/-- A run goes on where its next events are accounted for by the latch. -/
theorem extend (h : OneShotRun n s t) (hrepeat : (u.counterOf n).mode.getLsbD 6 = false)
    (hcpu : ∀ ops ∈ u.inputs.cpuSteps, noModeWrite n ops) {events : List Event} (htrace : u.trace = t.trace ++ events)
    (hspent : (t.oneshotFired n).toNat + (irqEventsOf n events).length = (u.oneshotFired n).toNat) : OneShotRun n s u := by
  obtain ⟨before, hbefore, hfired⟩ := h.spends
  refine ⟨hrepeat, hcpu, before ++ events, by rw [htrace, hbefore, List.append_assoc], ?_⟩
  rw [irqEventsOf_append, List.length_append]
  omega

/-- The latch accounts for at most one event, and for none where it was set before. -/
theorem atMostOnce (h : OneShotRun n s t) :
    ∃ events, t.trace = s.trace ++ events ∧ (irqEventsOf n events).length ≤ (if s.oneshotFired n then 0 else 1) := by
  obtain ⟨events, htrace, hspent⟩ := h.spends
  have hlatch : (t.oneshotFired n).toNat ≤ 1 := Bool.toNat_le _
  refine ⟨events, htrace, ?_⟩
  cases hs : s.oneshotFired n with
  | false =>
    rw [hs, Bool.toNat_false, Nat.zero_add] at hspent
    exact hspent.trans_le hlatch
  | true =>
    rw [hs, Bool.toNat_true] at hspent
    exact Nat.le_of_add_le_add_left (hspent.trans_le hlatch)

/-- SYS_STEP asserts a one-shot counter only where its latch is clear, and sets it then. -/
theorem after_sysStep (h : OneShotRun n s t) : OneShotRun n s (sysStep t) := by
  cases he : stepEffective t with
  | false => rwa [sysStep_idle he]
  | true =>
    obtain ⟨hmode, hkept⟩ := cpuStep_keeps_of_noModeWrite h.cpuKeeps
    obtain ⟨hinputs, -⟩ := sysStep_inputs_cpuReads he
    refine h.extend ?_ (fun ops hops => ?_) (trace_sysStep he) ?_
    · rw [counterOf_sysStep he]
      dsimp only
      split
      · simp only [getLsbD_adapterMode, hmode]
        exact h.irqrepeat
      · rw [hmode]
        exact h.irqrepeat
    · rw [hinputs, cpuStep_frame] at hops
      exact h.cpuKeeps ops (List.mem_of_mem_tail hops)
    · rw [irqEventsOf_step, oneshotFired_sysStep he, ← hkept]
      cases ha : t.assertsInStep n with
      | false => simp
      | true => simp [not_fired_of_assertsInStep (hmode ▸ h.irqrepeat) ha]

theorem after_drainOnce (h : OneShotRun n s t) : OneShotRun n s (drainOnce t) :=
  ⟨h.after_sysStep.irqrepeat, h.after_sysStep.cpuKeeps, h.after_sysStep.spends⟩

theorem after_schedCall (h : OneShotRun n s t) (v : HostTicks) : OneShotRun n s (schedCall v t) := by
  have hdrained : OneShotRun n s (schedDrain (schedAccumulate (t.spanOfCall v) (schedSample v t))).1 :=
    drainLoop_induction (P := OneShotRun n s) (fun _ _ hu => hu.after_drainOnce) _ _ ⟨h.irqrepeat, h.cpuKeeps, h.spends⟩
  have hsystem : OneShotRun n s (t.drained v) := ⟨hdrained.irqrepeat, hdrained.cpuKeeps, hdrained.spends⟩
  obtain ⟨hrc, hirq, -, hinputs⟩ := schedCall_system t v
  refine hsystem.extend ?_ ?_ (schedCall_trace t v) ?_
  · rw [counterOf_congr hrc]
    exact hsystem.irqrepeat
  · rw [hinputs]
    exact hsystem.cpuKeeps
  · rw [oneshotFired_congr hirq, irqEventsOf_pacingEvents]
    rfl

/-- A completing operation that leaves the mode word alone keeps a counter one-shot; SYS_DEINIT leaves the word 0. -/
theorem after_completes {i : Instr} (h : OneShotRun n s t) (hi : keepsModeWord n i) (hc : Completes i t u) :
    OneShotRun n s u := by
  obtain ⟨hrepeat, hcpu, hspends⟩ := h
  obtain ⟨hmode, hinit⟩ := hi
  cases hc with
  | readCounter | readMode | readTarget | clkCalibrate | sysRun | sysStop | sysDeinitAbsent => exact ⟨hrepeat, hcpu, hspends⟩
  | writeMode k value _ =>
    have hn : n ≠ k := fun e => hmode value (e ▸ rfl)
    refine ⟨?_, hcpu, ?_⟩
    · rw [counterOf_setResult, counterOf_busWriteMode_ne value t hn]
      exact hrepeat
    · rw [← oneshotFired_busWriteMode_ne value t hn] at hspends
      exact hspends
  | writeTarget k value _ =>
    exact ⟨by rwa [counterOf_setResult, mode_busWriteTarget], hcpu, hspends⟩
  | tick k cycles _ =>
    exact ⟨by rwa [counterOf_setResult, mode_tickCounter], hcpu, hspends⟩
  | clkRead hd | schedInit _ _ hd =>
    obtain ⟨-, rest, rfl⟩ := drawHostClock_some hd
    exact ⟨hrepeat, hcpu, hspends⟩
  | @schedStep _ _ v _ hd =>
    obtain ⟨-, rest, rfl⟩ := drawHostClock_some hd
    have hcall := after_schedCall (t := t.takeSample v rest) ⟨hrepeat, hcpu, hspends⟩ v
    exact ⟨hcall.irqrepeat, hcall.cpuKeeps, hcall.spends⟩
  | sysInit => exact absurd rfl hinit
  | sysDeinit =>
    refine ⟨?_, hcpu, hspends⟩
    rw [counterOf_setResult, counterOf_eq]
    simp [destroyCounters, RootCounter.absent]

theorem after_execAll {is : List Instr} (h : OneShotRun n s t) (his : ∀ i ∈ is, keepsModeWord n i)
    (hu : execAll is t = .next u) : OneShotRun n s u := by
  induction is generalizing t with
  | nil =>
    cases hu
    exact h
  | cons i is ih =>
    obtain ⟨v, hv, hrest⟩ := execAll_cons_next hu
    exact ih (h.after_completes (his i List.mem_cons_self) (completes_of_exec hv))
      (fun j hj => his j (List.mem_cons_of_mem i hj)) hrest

———

■ Goal of the exercise ■
Retype only this portion of the data above: the line containing "cases hs : s.oneshotFired n with", the line containing "exact Nat.le_of_add_le_add_left (hspent.trans_le", and all lines between them, exactly.

■ Written response ■
  cases hs : s.oneshotFired n with
  | false =>
    rw [hs, Bool.toNat_false, Nat.zero_add] at hspent
    exact hspent.trans_le hlatch
  | true =>
    rw [hs, Bool.toNat_true] at hspent
    exact Nat.le_of_add_le_add_left (hspent.trans_le hlatch)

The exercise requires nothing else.